How to improve your Golf – The wide takeaway myth
Coaches and magazine articles often teach golfers that a wide take away and a big shoulder turn in the backswing will encourage power. Width brings power. But does it? Golfers not blessed with the best co- ordination often find that they become very erratic when going wide in the take away trying to make a big shoulder turn
Starting the backswing with shoulders, arms, hands and club all together in one unit, is another often quoted teaching principal. But is it correct? In my experience, absolutely not; the reverse is more likely to help all golfers to produce better golf shots.
Improve your golf striking by starting the backswing with an early break of the wrists and simply swing the arms upwards. Let the shoulders turn within that movement, do not try and force a big shoulder turn. If you do try for the big pivot then the arms and club can separate from the body in the downswing causing all sorts of miss hit shots. Look for yourself, if you try to make the backswing takeaway wide with stiff wrists see how the arms and club just go away in a different direction from the body turn.
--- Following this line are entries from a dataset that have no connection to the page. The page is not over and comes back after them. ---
-- ==== Sys2Proof/Tests/WitnessEngines.lean ====
section
/-! SUPPORT. Witnesses for the statements about copies, arrays, grids and boosted tasks. -/

set_option Elab.async false

namespace Sys2Proof.Tests

open Sys2Proof.Machine

set_option maxRecDepth 100000

/-! ### Copies -/

/-- Runs of 32 bytes; strides that reach over both corners. -/
def strides (s : State) : State :=
  setReg 20 64 (setReg 21 4096 (setReg 22 64 (setReg 23 4096 (setReg 24 (wordOf (place 2 0 + place 3 32)) s))))

def faultsOf (x : Ictx) (r : CopyRow) (bar : Option Operand) : List Nat :=
  let bw := bar.map (x.uni .b64)
  r.faults ++ (if bw.any (fun w => w.toNat % 16 ≠ 0) then [1] else []) ++ (if bw = some 0 then [8] else [])

/-- From HBM into the vault's byte 64, with a barrier at 128; of no byte; out of the vault's space; a barrier at 0; a copy that is too long. -/
theorem wit_CopiesIssue :
    let R (x : Ictx) (bar : Option Operand) := copyRows x .always true true 15 (.s 1) (.s 2) (.s 3) (.s 4) bar 20 22 24
    allHold [
      onIssuer (setReg 1 64 (setReg 2 (2 ^ 27) (setReg 3 32 (setReg 4 (2 ^ 27) (setReg 5 128 (strides base)))))) fun x =>
        x.any .always && decide ((x.w.handle 15).st ≠ .pending) && decide (x.w.cnt.cp ≤ 30) && decide (x.mergeTrap [15] = none) &&
        (R x (some (.s 5))).all (fun r => !privOf r.os && decide (faultsOf x r (some (.s 5)) = []) && decide (r.len ≠ 0) &&
          r.ends.all fun e => decide (2 ^ 26 ≤ e.1.toNat) || (match x.g.vaultPlace e.1 e.2 with | .ok _ => true | _ => false)) &&
        (match x.g.vaultPlace 128 16 with | .ok _ => true | _ => false),
      onIssuer (setReg 1 64 (setReg 2 (2 ^ 27) (setReg 3 0 (strides base)))) fun x => (R x none).all fun r => decide (r.len = 0) && decide (faultsOf x r none = []),
      onIssuer (setReg 1 (2 ^ 26) (setReg 3 (2 ^ 31 + 2) (strides base))) fun x => ((R x (some (.s 3))).map fun r => (faultsOf x r (some (.s 3)))) ==
        [[1], [7, 1], [3, 7, 9, 1]],
      onIssuer (setReg 5 0 base) fun x => decide (faultsOf x ⟨.copy .always false 15 (.s 1) (.s 2) (.s 3) (some (.s 5)), [], .linear, 0, 0, 0, [], []⟩ (some (.s 5)) = [8]),
      onIssuer (withHandle ⟨.pending, 0, 0, 0, false, 0, 0⟩ ⟨0, 0, 1, 0⟩ base) fun x => decide ((x.w.handle 15).st = .pending),
      onIssuer (withHandle ⟨.idle, 0, 0, 0, false, 0, 0⟩ ⟨0, 0, 31, 0⟩ base) fun x => decide (31 ≤ x.w.cnt.cp) && decide ((x.w.handle 15).st ≠ .pending) ] = true := by
  decide +kernel

def going (c : Copy) (s : State) : State := withCopy { c with started := true } (withHandle ⟨.pending, 0, 0, 0, false, 0, 0⟩ ⟨0, 0, 1, 0⟩ s)

/-- The engine's view of copy 7. -/
def copyHolds (s : State) (f : Copy → Bool) : Bool :=
  (KMap.find? s.work.copies 7).any fun c => decide (c.id = 7) && decide (s.podBeats 7 < 32) && (s.warp? c.warp).isSome && ((s.warp? c.warp).any fun w => !w.allExited) &&
    KMap.rising s.work.copies && f c

def hbmCopy (len : Nat) : Copy := { copyOf len with src := 2 ^ 27, dst := 2 ^ 28 }

/-- First of its channel; behind another; its first, a middle and its last beat; one whose bytes were read; COPYX with its metadata; a source beyond stage 1. -/
theorem wit_CopiesDeliverInOrder :
    allHold [
      copyHolds (withCopy (hbmCopy 64) base) fun c => !c.started && base.enginesRun c.slot && base.warpResident c.warp && (withCopy (hbmCopy 64) base).copyMayRead c,
      copyHolds (base.modWork fun k => { k with copies := [(6, { hbmCopy 64 with id := 6, f := 3 }), (7, hbmCopy 64)] }) fun c => decide (3 % 4 = c.f % 4) && base.warpResident c.warp,
      copyHolds (going (hbmCopy 128) base) fun c =>
        let s := going (hbmCopy 128) base
        c.started && decide (c.err = none) && s.enginesRun c.slot && s.warpResident c.warp && decide (c.inPod = 0) && decide (c.fill < c.len) && decide (c.barrier = none) &&
        decide (c.fill + beatAt c 0 < c.len) &&
        (match s.engResolve c.slot c.gang (c.src + BitVec.ofNat 64 0) 64 Acc.read with
          | (.local p, s1) => s1.placeOpen c.slot p &&
            (match (s1.setCopy { c with ahead := [(0, some (s1.readPlace p 64))] }).engResolve c.slot c.gang (dstAt c 0) 64 Acc.write with
              | (.local q, s2) => s2.placeOpen c.slot q | _ => false)
          | _ => false),
      copyHolds (going { hbmCopy 128 with fill := 64 } base) fun c => decide (c.fill + beatAt c 64 = c.len),
      copyHolds (going { hbmCopy 64 with ahead := [(0, some (List.replicate 64 7))] } base) fun c => c.ready 0 64 &&
        (match (going { hbmCopy 64 with ahead := [(0, some (List.replicate 64 7))] } base).engResolve c.slot c.gang (dstAt c 0) 64 Acc.write with
          | (.local q, s2) => s2.placeOpen c.slot q | _ => false),
      copyHolds (going { hbmCopy 64 with kind := .expand true (2 ^ 29), dst := 64, ahead := [(0, some (List.replicate 32 7)), (64, some (List.replicate 4 0xE4))] } base) fun c =>
        decide (beatAt c 0 = 64) && c.ready 0 64,
      copyHolds (going { hbmCopy 64 with src := 2 ^ 48 } base) fun c => decide (c.err = none) &&
        ((going { hbmCopy 64 with src := 2 ^ 48 } base).copyError c).any fun e => e.1.err? == some .stage1 ] = true := by decide +kernel

/-! ### Matrix instructions -/

def vaultPut (off : Nat) (ws : List Word) (s : State) : State := s.storeAt (.vault 0 off) (wordsBytes ws)

def tl (n : Nat) (s : State) : State := withWarp (fun w => { w with cnt := ⟨0, 0, 0, n⟩ }) s

/-- The array is free to take the instruction, with handle 15. -/
def readyArr (x : Ictx) : Bool := decide ((x.w.handle 15).st ≠ .pending ∧ x.w.cnt.tl < 15 ∧ x.lanes .always = fullMask x.w.width ∧ x.mergeTrap [15] = none)

/-- s1 holds the vault address 64 and s2 a pitch of 256; or an odd address; or a tile beyond the last; a full counter; a lane that is off. -/
theorem wit_ArrayInstructionsIssue :
    let R (x : Ictx) (t : Ty) (zt : Nat) := arrayRows (afterMerge x 15) .always t true 16 15 zt (.s 1) (.s 2)
    allHold [
      onIssuer (setReg 1 64 (setReg 2 256 base)) fun x => readyArr x && ((R x .f32 383).filter fun r => !privOf r.os && decide (r.faults = []) &&
        (r.ends.all fun e => x.g.holds e.1 e.2)).length == 3,
      onIssuer (setReg 1 1 (setReg 2 256 base)) fun x => readyArr x && ((R x .f32 383).filter fun r => !privOf r.os && decide (r.faults = [])).length == 1,
      onIssuer (setReg 1 0 base) fun x => readyArr x && (R x .f32 383).any fun r => decide (r.op.kind = .mzclr 0) && decide (r.faults = []),
      onIssuer (setReg 1 (2 ^ 22 - 16) (setReg 2 16 base)) fun x => readyArr x && ((R x .i32 383).filter fun r => decide (r.faults = []) &&
        (r.ends.find? fun e => !x.g.holds e.1 e.2).isSome).length == 3,
      onIssuer (setReg 1 1 (setReg 2 0xFFFFFFE0 base)) fun x => readyArr x && (R x .f32 384).all fun r => decide (0x29 ∈ r.faults),
      onIssuer (setReg 1 1 (setReg 2 0xFFFFFFE0 base)) fun x => (R x .f32 384).any fun r => decide (r.faults = [0x21, 0x25, 0x29]),
      onIssuer (tl 15 base) fun x => !readyArr x,
      onIssuer (withHandle ⟨.pending, 0, 0, 0, false, 0, 0⟩ ⟨0, 0, 1, 0⟩ base) fun x => !readyArr x,
      onIssuer (withWarp (fun w => w.modPath 0 fun p => { p with mask := 0x7FFFFFFF }) base) fun x => decide (x.lanes .always ≠ fullMask x.w.width) &&
        decide ((x.w.handle 15).st ≠ .pending ∧ x.w.cnt.tl < 15),
      -- MZMV: the last registers that fit, one more, another width, the last tile, one more
      onIssuer base fun x => decide (312 + 8 ≤ x.g.nv) && decide (x.g.nv < 305 + 16) && decide (x.w.width = 32) && decide (383 < x.g.zt) && decide (x.g.zt ≤ 384) &&
        decide (x.lanes .always = fullMask x.w.width) && KMap.rising x.w.vr.v,
      onIssuer (withWarp (fun w => w.modPath 0 fun p => { p with mask := 0xFF }) (ofWidth 8 base)) fun x => decide (x.w.width ≠ 32) && decide (x.lanes .always = fullMask x.w.width),
      -- MOPF: no load is left, and one is
      onIssuer base fun x => x.any .always && x.w.work.ops.isEmpty,
      onIssuer (outstanding (opWith (.load false) (some 1) (last (.host 0) 8 [] [])) base) fun x =>
        decide (x.p.hold = none) && decide (x.w.work.nextOp = 1) && x.w.work.ops.any fun o => decide (o.id < 1) && o.dst != none && !o.scalar ] = true := by decide +kernel

/-- A format block of zeros at 0x8000 and a block table of one block of two at 0x9000; A at 0, B at 0x4000, both of pitch 64. -/
def operands (s : State) : State :=
  vaultPut 0x9000 [wordOf (place 1 0 + place 2 16), 1] (setReg 1 0x4000 (setReg 2 0x8000 (setReg 3 (wordOf (place 64 32 + place 64 48)) (setReg 4 0x9000 s))))

def table (x : Ictx) (m : MulRow) : Nat × Nat × Nat × List Nat :=
  if m.mmab then (x.s.readTable x.g (x.uni .b64 (.s 4))).getD (0, 1, 0, []) else (0, 1, 1, [0])

/-- One operation stands in core 0's array. -/
def arrayOf (f : Ictx → MatOp) (s : State) : State :=
  match s.ictx? with
  | none => s
  | some x => tl 1 (s.modWork fun k => { k with arrays := [(0, [f x])], nextMat := 1 })

/-- Issue arguments of a multiply of `mulRows` with these operands. -/
def argsOf (x : Ictx) (m : MulRow) (av : Bool) : MulArgs :=
  ⟨m.kind, m.mmab, m.dsq, m.walk, 15, 383, av, true, regOf (if av then .int 0 else .v 312), 0, x.uni .b64 (.s 1), x.uni .b64 (.s 2), x.uni .b64 (.s 3),
    0, if m.mmab then x.uni .b64 (.s 4) else 0⟩
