/-! ### The fields of an encoded first word (R262) -/

/-- The fields of a first word read back. -/
theorem ofWords_word0 (lp : BitVec 2) (major : BitVec 8) (gp : BitVec 3) (gs : BitVec 1) (d a b c : BitVec 9)
    (ty : BitVec 4) (func : BitVec 10) (w1 : Word) :
    Raw.ofWords (word0 lp major gp gs d a b c ty func) w1 = ⟨lp, major, gp, gs, d, a, b, c, ty, func, w1⟩ := by
  simp (disch := omega) only [Raw.ofWords, word0, BitVec.extractLsb'_append_eq_of_le,
    BitVec.extractLsb'_append_eq_of_add_le, BitVec.extractLsb'_eq_self, Nat.reduceSub]

theorem ofWords_w1Of (lp : BitVec 2) (m : BitVec 8) (g : Guard) (d a b c : BitVec 9) (t f : Nat) (w1 : Word) :
    Raw.ofWords (w1Of lp m g d a b c t f) w1 =
      ⟨lp, m, BitVec.ofNat 3 g.p, BitVec.ofBool g.neg, d, a, b, c, BitVec.ofNat 4 t, BitVec.ofNat 10 f, w1⟩ :=
  ofWords_word0 ..

theorem guard_of_fields {r : Raw} {g : Guard} (hg : g.wf = true) (hp : r.gp = BitVec.ofNat 3 g.p)
    (hs : r.gs = BitVec.ofBool g.neg) : r.guard = g := by
  obtain ⟨p, neg⟩ := g
  have hlt : p < 8 := by
    simp only [Guard.wf, Bool.and_eq_true, decide_eq_true_eq] at hg
    obtain ⟨hp, -⟩ := hg
    exact hp
  have hneg : (BitVec.ofBool neg == 1) = neg := by cases neg <;> rfl
  simp only [Raw.guard, hp, hs, hneg, BitVec.toNat_ofNat, Nat.reducePow, Nat.mod_eq_of_lt hlt]

theorem toNat_sc {d : Nat} (h : d < 64) : (sc d).toNat = 320 + d := by
  simp only [sc, BitVec.toNat_ofNat]
  omega

theorem accepts_sc {d : Nat} (h : d < 64) (flt : Bool) : (Kind.s 1).accepts flt (sc d) = true := by
  have hn := toNat_sc h
  simp only [Kind.accepts, Bool.and_eq_true, decide_eq_true_eq]
  omega

theorem not_reserved_sc {d : Nat} (h : d < 64) : (sc d).toNat < 496 := by
  rw [toNat_sc h]
  omega

/-! ### The decoder's checks (R279) -/

theorem decodeRow_of_clean {row : Row} {r : Raw} (hty : row.tyOk = true) (hres : usesReserved (row.fields r) = false)
    (hzero : unusedNonzero row r (row.fields r) = false) (hbad : badField row r (row.fields r) = false) :
    decodeRow row r = row.instr := by
  simp [decodeRow, hty, hres, hzero, hbad]

theorem decodeRow_of_type_refused {row : Row} {r : Raw} (hty : row.tyOk = false) :
    ∃ p, decodeRow row r = .illegalInstruction 4 p :=
  ⟨_, by rw [decodeRow, hty]; rfl⟩

/-! ### SLI's words -/

/-- The row of the map that SLI's fields select (R275). -/
def sliRow (r : Raw) : Row := { d := .s 1, tyOk := r.tyZero, instr := .sli r.guard r.sD r.w1 }

theorem rowOf_sli {r : Raw} (hm : r.major = 0x02) : rowOf r = some (sliRow r) := by
  simp [rowOf, rowScalar, sliRow, hm]

/-- The words of major 0x02 with LP = 0b10: the I form does not exist, else the row decides. -/
theorem decodeRaw_sli {r : Raw} (hm : r.major = 0x02) (hl : r.lp = 2) :
    decodeRaw r = if r.isI then .illegalInstruction 1 false else decodeRow (sliRow r) r := by
  simp [decodeRaw, formsOf, formRefused, isAvMajor, rowOf_sli hm, hm, hl]

theorem fields_sliRow {r : Raw} (hm : r.major = 0x02) :
    (sliRow r).fields r = [(.s 1, r.d), (.none, r.a), (.none, r.b), (.none, r.c)] := by
  simp [Row.fields, sliRow, formsOf, hm]

/-- The fields of SLI's words. -/
def sliRaw (g : Guard) (d : Nat) (k : Word) : Raw :=
  ⟨2, 0x02, BitVec.ofNat 3 g.p, BitVec.ofBool g.neg, sc d, 0, 0, 0, 0, 0, k⟩

theorem sliRaw_guard {g : Guard} (hg : g.wf = true) (d : Nat) (k : Word) : (sliRaw g d k).guard = g :=
  guard_of_fields hg rfl rfl

theorem sliRaw_sD (g : Guard) {d : Nat} (hd : d < 64) (k : Word) : (sliRaw g d k).sD = d := by
  have hn : (sliRaw g d k).d.toNat = 320 + d := toNat_sc hd
  unfold Raw.sD
  omega

theorem fields_sliRaw (g : Guard) (d : Nat) (k : Word) :
    (sliRow (sliRaw g d k)).fields (sliRaw g d k) = [(.s 1, sc d), (.none, 0), (.none, 0), (.none, 0)] :=
  fields_sliRow rfl

/-- SLI's fields pass every check of the decoder, whatever the value. -/
theorem decodeRaw_sliRaw {g : Guard} {d : Nat} (hg : g.wf = true) (hd : d < 64) (k : Word) :
    decodeRaw (sliRaw g d k) = .sli g d k := by
  have hguard := sliRaw_guard hg d k
  have hform : (sliRaw g d k).isI = false := by simp [Raw.isI, Raw.fn, sliRaw]
  have hres : usesReserved ((sliRow (sliRaw g d k)).fields (sliRaw g d k)) = false := by
    simp [fields_sliRaw, usesReserved, Kind.isCode, not_reserved_sc hd]
  have hzero :
      unusedNonzero (sliRow (sliRaw g d k)) (sliRaw g d k) ((sliRow (sliRaw g d k)).fields (sliRaw g d k)) = false := by
    rw [fields_sliRaw]
    simp [unusedNonzero, sliRow, sliRaw, formsOf]
  have hbad :
      badField (sliRow (sliRaw g d k)) (sliRaw g d k) ((sliRow (sliRaw g d k)).fields (sliRaw g d k)) = false := by
    have hnone (flt : Bool) (c : BitVec 9) : Kind.none.accepts flt c = true := rfl
    rw [fields_sliRaw]
    simp [badField, sliRow, hguard, hg, accepts_sc hd, hnone]
  have hrow : (sliRow (sliRaw g d k)).instr = .sli (sliRaw g d k).guard (sliRaw g d k).sD k := rfl
  rw [decodeRaw_sli rfl rfl, hform, if_neg Bool.false_ne_true, decodeRow_of_clean rfl hres hzero hbad, hrow, hguard,
    sliRaw_sD g hd]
This separation between the body and arm and club swing can result in poor co-ordination in the downswing.
Many tournament players start the backswing with an early wrist break and one only has to look at evergreen golfers such as Fred Couples and Lee Westward, who are amongst the most fluent swingers and great strikers of a ball you will ever see, to note that their backswing start by moving the club head first, a lesson we can all learn.
Start the backswing with an early break of the wrists on all clubs including the driver, and not only will the swing benefit by better co-ordination, but shots will be struck with both more power and accuracy.